Una doppia mazzata

Stefano D'Alessandro presidente della Ternana Calcio

Ancora la testa va lì: all’incredibile partita che abbiamo vissuto sabato sera. Le paratissime di Plizzari, il suo infortunio, i rigori. Le occasioni sbagliate, davanti alla porta. Il martellamento continuo, 120 minuti di pressione costante.
Poi è scesa la catena. Boom. Tutto giù. Ognuno l’ha vissuta come personalmente se l’è sentita. Lacrime e rabbia, confuse, mischiate insieme. Rammarico e frustrazione, orgoglio e delusione.

I tifosi sono obiettivamente frastornati. Gli ultimi due finali di stagioni sono stati una follia assoluta, un incubo. La Ternana che perde gli obiettivi stagionali all’ultima partita, dopo una grande illusione. E non sappiamo se fa più male questa o quella della passata stagione. Se è più illusorio dominare l’andata o dominare il ritorno. Se fa più male sbagliare un rigore nei novanta minuti o quello della serie. Se il destino deve sempre guardarci storti (un giorno con il compleanno del capitano del Bari, l’altro regalando una serata da eroe a un ex).

Semo nati pe’ tribbola recita un vecchio adagio. Ma a tutto c’è un limite

Nella pancia dell’Adriatico, mentre quasi tutti festeggiavano, si è sentita solo la voce di Liverani: un leone ferito che non si è dato pace per il verdetto del campo, difendendo a spada tratta il suo lavoro e quello dei suoi ragazzi, che stava ancora vivendo l’adrenalina della partita e ci ha messo la faccia, a testa alta. Facendo i complimenti al Pescara ma senza arretrare di un centimetro. Questa squadra non poteva fare di più, anche se in realtà poi negli episodi avrebbe anche potuto girare meglio. E con questo enorme rammarico è venuto a parlare. Ma è stato l’unico.

L’unico a parlare di orgoglio, di identità, di cuore. L’unico a mettere sul tavolo le proprie emozioni. Lasciando andare a briglia sciolta i suoi pensieri quando si è parlato di futuro, che in teoria non dovrebbe essere in discussione, visto il triennale firmato. Ma che il momento non lasciava intravedere.

Il grande assente nella pancia dell’Adriatico e poi nelle 24 ore successive è stata la società. Dopo le (tante) parole di questo finale di stagione tumultuoso non si è fatto sentire nessuno. Né per rimarcare il proprio lavoro, né per sottolineare le proprie scelte, né per rincuorare le migliaia di tifosi rossoverdi, né per indicare una strada, quella del riscatto, che in cuor nostro avremmo voluto fosse resa pubblica. Non è stato detto nulla. Zero. Ne in quel momento né dopo. Neanche attraverso comunicati, neanche a degli orari improbabili. Il senso di appartenenza si è dissolto con i rigori di Pescara.

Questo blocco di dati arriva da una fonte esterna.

-- ==== Sys2Proof/Machine/Issue.lean ====
section
/-! DEFINITION. What a turn of the agenda comes to: the next instruction of an issuing agent, a block boundary of a column
core, hidden activity of caches, and the default order of turns when none is given (R32, R43, R228; logs 1, 9, 10). -/

namespace Sys2Proof.Machine

/-! ### Case rows -/

/-- The operand B of a word of a row, as the issuing agent's one lane reads it. -/
def issueB (s : State) (r : Row) (f : Fields) : Nat :=
  match issueCtx s with
  | some (_, lv :: ls) => (srcB r (lv :: ls) lv f).toNat
  | _ => 0

/-- The row of the opcode table that describes an instruction: a write or read of some system registers and two actions of
`kres` have rows of their own (R230, R233, R234, R241). -/
def resolveRow (s : State) (i : Instr) : Instr :=
  match i with
  | .sysrd f | .sysrdLit f => if f.modx = 0 && issueB s ⟨0x1C0, .either, .lit, .c, .lt 1, .sysrd, .none, 0⟩ f = 0x071 then .calDataRead f else i
  | .syswr f | .syswrLit f =>
    let n := issueB s ⟨0x1C1, .either, .lit, .c, .lt 1, .syswr, .none, 0⟩ f
    if n = 0x043 then .rsmGoWrite f else if n = 0x050 then .swallowColWrite f else if n = 0x051 then .thrEventsWrite f
    else if n = 0x080 then .evpendWrite f else if n = 0x040 then .polDealWrite f else i
  | .kresRetry f =>
    let b := issueB s ⟨0x1CB, .short, .plain, .c, .lt 1, .alu2, .none, 1⟩ f
    if b = 1 then .kresContinue f else if b = 2 then .kresRetire f else i
  | _ => i

/-! ### The next instruction -/

/-- What an issuing agent comes to: nothing; an instruction to run; or a step already complete (a failed fetch). -/
inductive Issue where
  | nothing
  | run (i : Instr) (s : State)
  | complete (s : State)
  deriving DecidableEq, Repr

/-- Whether an event trap is due at a block boundary of a column core (R228). -/
def State.eventDue (s : State) (c : Nat) : Bool :=
  let x := s.cc c
  x.run = .running && x.body.isNone && (x.priv = 0 || x.priv = 1) && x.eie && (s.evpend c &&& (s.col c).evmask) != 0

/-- A column core about to fetch a block fetches and checks it; a failure is a trap (R43, R225, R226). At a start address that is no block
header the trap is taken with `tvec_m` at its reset value (R230). -/
def State.colFetch (s : State) (c : Nat) : Issue :=
  let x := s.cc c
  let xl := s.colXlate c x.priv
  match s.fetchBlock c xl true x.addr with
  | .ok h body =>
    let s1 := (s.fetchNote xl x.addr (8 + 4 * body.length)).modCc c (fun y => y.begin h body)
    match bodyInstr body 0 with
    | some i => .run (resolveRow s1 i) s1
    | none => .complete s1
  | .wait => .nothing
  | .badFormat =>
    let t := if x.fetch = .start then s.modCc c (fun y => { y with trapM := { y.trapM with vec := 0 } }) else s
    .complete (t.takeTrap c 18 0 x.addr x.addr 0)
  | .fail cause code va => .complete (s.takeTrap c cause code x.addr x.addr va)

/-- The next instruction of an issuing agent. -/
def State.nextOf (s0 : State) (who : Issuer) : Issue :=
  let s := { s0 with cur := who }
  match who with
  | .col c =>
    let x := s.cc c
    match x.run, x.body with
    | .running, some body =>
      (match bodyInstr body x.pos with
        | some i => .run (resolveRow s i) s
        | none => .nothing)
    | .running, none =>
      if x.fetch = .handler then .complete (s.fetchHandler c 2) else if s.eventDue c then .run (.eventTrap c) s else s.colFetch c
    | _, _ => .nothing
  | .deal n slot =>
    match s.deal? n slot with
    | none => .nothing
    | some d =>
      if d.done then .nothing
      else if d.blocked then .complete (s.passOver who)
      else match bodyInstr d.body d.pos with
        | some i => .run (resolveRow s i) s
        | none => .nothing

/-! ### Hidden activity (logs 9, 10) -/

/-- Hidden activity. -/
def State.hidden (s : State) (h : Hidden) : State :=
  match h with
  | .dropL1 n sec => s.dropL1 (coreColumn n) (coreInCol n) sec
  | .holdBlock n sec => if isRemote (32 * sec) || isWindow (32 * sec) || s.viewPoison (coreColumn n) (32 * sec) then s
    else s.modCore n (fun x => { x with blocks := cachePut x.blocks sec (placeBytes 0 (s.viewBytes (coreColumn n) (32 * sec) 32)).1 })
  | .dropBlock n sec => s.modCore n (fun x => { x with blocks := mapErase x.blocks sec })
  | .dropColL1 c sec => s.dropL1 c 12 sec
  | .evictSlice c sec => s.evict c sec
  | .dropTlb n k => s.modCore n (fun x => { x with
      dtlb := listDrop x.dtlb k, ftlb := if k < x.dtlb.length then x.ftlb else listDrop x.ftlb (k - x.dtlb.length) })
  | .dropColTlb c k => s.modCc c (fun x => { x with tlb := listDrop x.tlb k })
  | .dropWalkerTlb c k => s.modCol c (fun y => { y with wtlb := listDrop y.wtlb k })
  | .mscClean d line => s.modDie d (fun x => x.mscClean line)
  | .mscDrop d line => s.modDie d (fun x => x.mscDrop line)
  | .eccCorrected c => s.modGov c (fun g => { g with eccCorr := min (g.eccCorr + 1) (2 ^ 32 - 1) })

/-! ### The default order of turns (log 1) -/

/-- What may be next in a column. -/
def colActs (e : Nat × Column) : List Act :=
  let c := e.1
  let y := e.2
  (if y.core.run = .running then [Act.issue (.col c)] else [])
    ++ (if y.core.wait.isSome then [.event (.loadComplete (.col c))] else [])
    ++ (if y.walks.any (fun w => w.failed == none) then [.event (.pageWalkComplete c)] else [])
    ++ (if y.fqWait.isEmpty then [] else [.event (.faultRecordPost c)])
    ++ (if y.swaps.isEmpty then [] else [.event (.swapTakeUp c), .event (.swapDone c)])
    ++ (if y.gov.patAt.isSome then [.event (.patternBoundary c)] else [])

/-- What may be next in a deal slot. -/
def dealActs (n slot : Nat) : Option Deal → List Act
  | none => []
  | some d =>
    if d.done then [.event (.dealEnd n slot)]
    else .issue (.deal n slot) :: (if d.pend.isEmpty then [] else [.event (.loadComplete (.deal n slot))])

/-- What may be next on an array core. -/
def coreActs (e : Nat × ACore) : List Act :=
  let n := e.1
  let x := e.2
  dealActs n 0 x.deal0 ++ dealActs n 1 x.deal1
    ++ (if x.groups.isEmpty then [] else [Act.event (.scalarContextResume n), .event (.deckRescan n), .event (.deal n), .event (.returnDeal n),
          .event (.matrixOwnershipGrant n)])
    ++ (x.copyq ++ x.matrix.cmds).flatMap (fun q => [Act.event (.engineCommandBegin n q.id), .event (.engineCommandComplete n q.id),
          .event (.engineCommandSuspend n q.id), .event (.engineError n q.id)])
    ++ (if x.groups.isEmpty then [] else [Act.event (.activeSetIdleSwap n), .event (.activeSetStarvationSwap n)])
    ++ x.groups.flatMap (fun g => [Act.event (.taskFormer n g.1), .event (.groupRetire n g.1), .event (.anteDue n g.1)])

/-- What may be next for the launch engine and the fabric. -/
def packageActs (s : State) : List Act :=
  (if s.insts.isEmpty then [] else [Act.event .groupAdmission, .event .saveComplete, .event .groupRestore])
    ++ s.insts.flatMap (fun e => [Act.event (.chainedGo e.1), .event (.quietReport e.1), .event (.instanceComplete e.1),
        .event (.gbarClusterRelease e.1)])
    ++ (if s.fabric.inq.isEmpty then [] else [.event .remoteRequest])
    ++ (if s.fabric.respq.isEmpty then [] else [.event .remoteResponse])

/-- Everything that may be next, in a fixed order. -/
def State.candidates (s : State) : List Act :=
  s.cols.flatMap colActs ++ s.cores.flatMap coreActs ++ packageActs s

/-- The next turn: the head of the agenda, or the next candidate in rotation one tick later. -/
def State.nextTurn (s : State) : Option Turn × State :=
  match s.agenda with
  | t :: rest => (some t, { s with agenda := rest, tick := s.tick + t.dt })
  | [] =>
    let l := s.candidates
    ((l[s.rot % l.length]?).map (fun a => ⟨1, a⟩), { s with rot := s.rot + 1, tick := s.tick + 1 })

/-! ### Placing an instruction where the next fetch reads it -/

/-- Where the byte at an address is fetched from by the column core of column 0; the address itself where translation fails. -/
def State.fetchPlace (s : State) (va : Nat) : Nat :=
  match s.colXlate 0 (s.cc 0).priv with
  | .physical _ => va
  | .tables u asid root _ =>
    match s.translateNow u asid root va with
    | .leaf e size => s.placeOf e size va
    | .fail _ => va

/-- Store bytes at a home and drop the copies the column's fetch would read instead. -/
def State.placeBytesAt (s : State) (k : Nat) : List Byte → State
  | [] => s
  | b :: r =>
    let s1 := (s.dropSlice 0 (k / 32)).setHomeByte k b
    { s1 with poison := s1.poison.filter (· != k / 32) }.placeBytesAt (k + 1) r

/-- The header of a column-scalar block of n words (R45). -/
def colHeader (n : Nat) : D64 := BitVec.ofNat 64 (3 * 2 ^ 62 + n * 2 ^ 55 + 3 * 2 ^ 52 + 15 * 2 ^ 36 + 15 * 2 ^ 32)

/-- The words of a block whose first instruction is the given one: an `exit` follows it unless it ends the block itself. -/
def oneInstrBlock (words : List W) : List W :=
  match decode words with
  | .ok (i, rest) =>
    let mine := words.take (words.length - rest.length)
    if (termOf i).isSome then mine else mine ++ encodeTerm 0x074 ⟨0, 0, 0⟩
  | .error _ => words

/-- A block as bytes in memory: the header word with bits [63:32] first, then the body (R3, R45). -/
def blockBytes (h : D64) (body : List W) : List Byte := (hiWord h :: loWord h :: body).flatMap (fun w => leBytes 4 w.toNat)

end Sys2Proof.Machine
end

Ci saremmo aspettati un grazie gigantesco a tutti, in primis all’allenatore e ai giocatori che fino all’ultima energia nel loro corpo avevano dovuto soccombere a una partita balorda (anzi a due). E ci saremmo aspettati anche se si sgombrassero in un battibaleno tutte le voci che si sono accavallate nel mondo del calcio in queste ultime 48 ore che riguardavano proprio la solidità della Ternana addirittura mettendo in discussione l’iscrizione al prossimo campionato. Niente. Silenzio. Un silenzio che però (come nel più classico degli ossimori) fa rumore: perché soltanto pensare che ci possano essere questi problemi fa venire l’ulcera.

Le voci che sono montate, accavallandosi, ingigantendosi, trasformandosi ve lo diciamo noi: non corrispondono alla realtà.
Ma rimane sotto la delusione, ancora cocente per la mancata promozione, c’è un fastidio, un tarlo, che continua a covare. Un tarlo che ha sempre dato fastidio e che è stato messo in disparte alle volte (anche quando non necessario) in maniera brusca. Un tarlo che però è resistente e che a maggior ragione deve essere trattato con serietà e competenza. Perché la Ternana può perdere le finali: sia quelle playoff che quelle playout ma non può mai essere trattata come un bene personale.

Gli affari della Ternana non sono privati, sono pubblici. Sono pubblici come le lacrime versate dai tifosi, come la passione, come i sacrifici, come l’amore che buona parte della città destina a questi colori. Perché le delusioni dovrebbero essere vissute insieme, come le vittorie. La faccia ci va messa sempre, soprattutto quando le cose vanno male. Addirittura, dopo una retrocessione, il presidente Guida, con grandissima dignità, si presentò in sala stampa a chiedere scusa e promettendo di ripartire.

La Ternana è come se fosse retrocessa due volte in due stagioni. Sono delusioni difficili da smaltire. E si può fare solo se davvero c’è serietà, competenza e unione.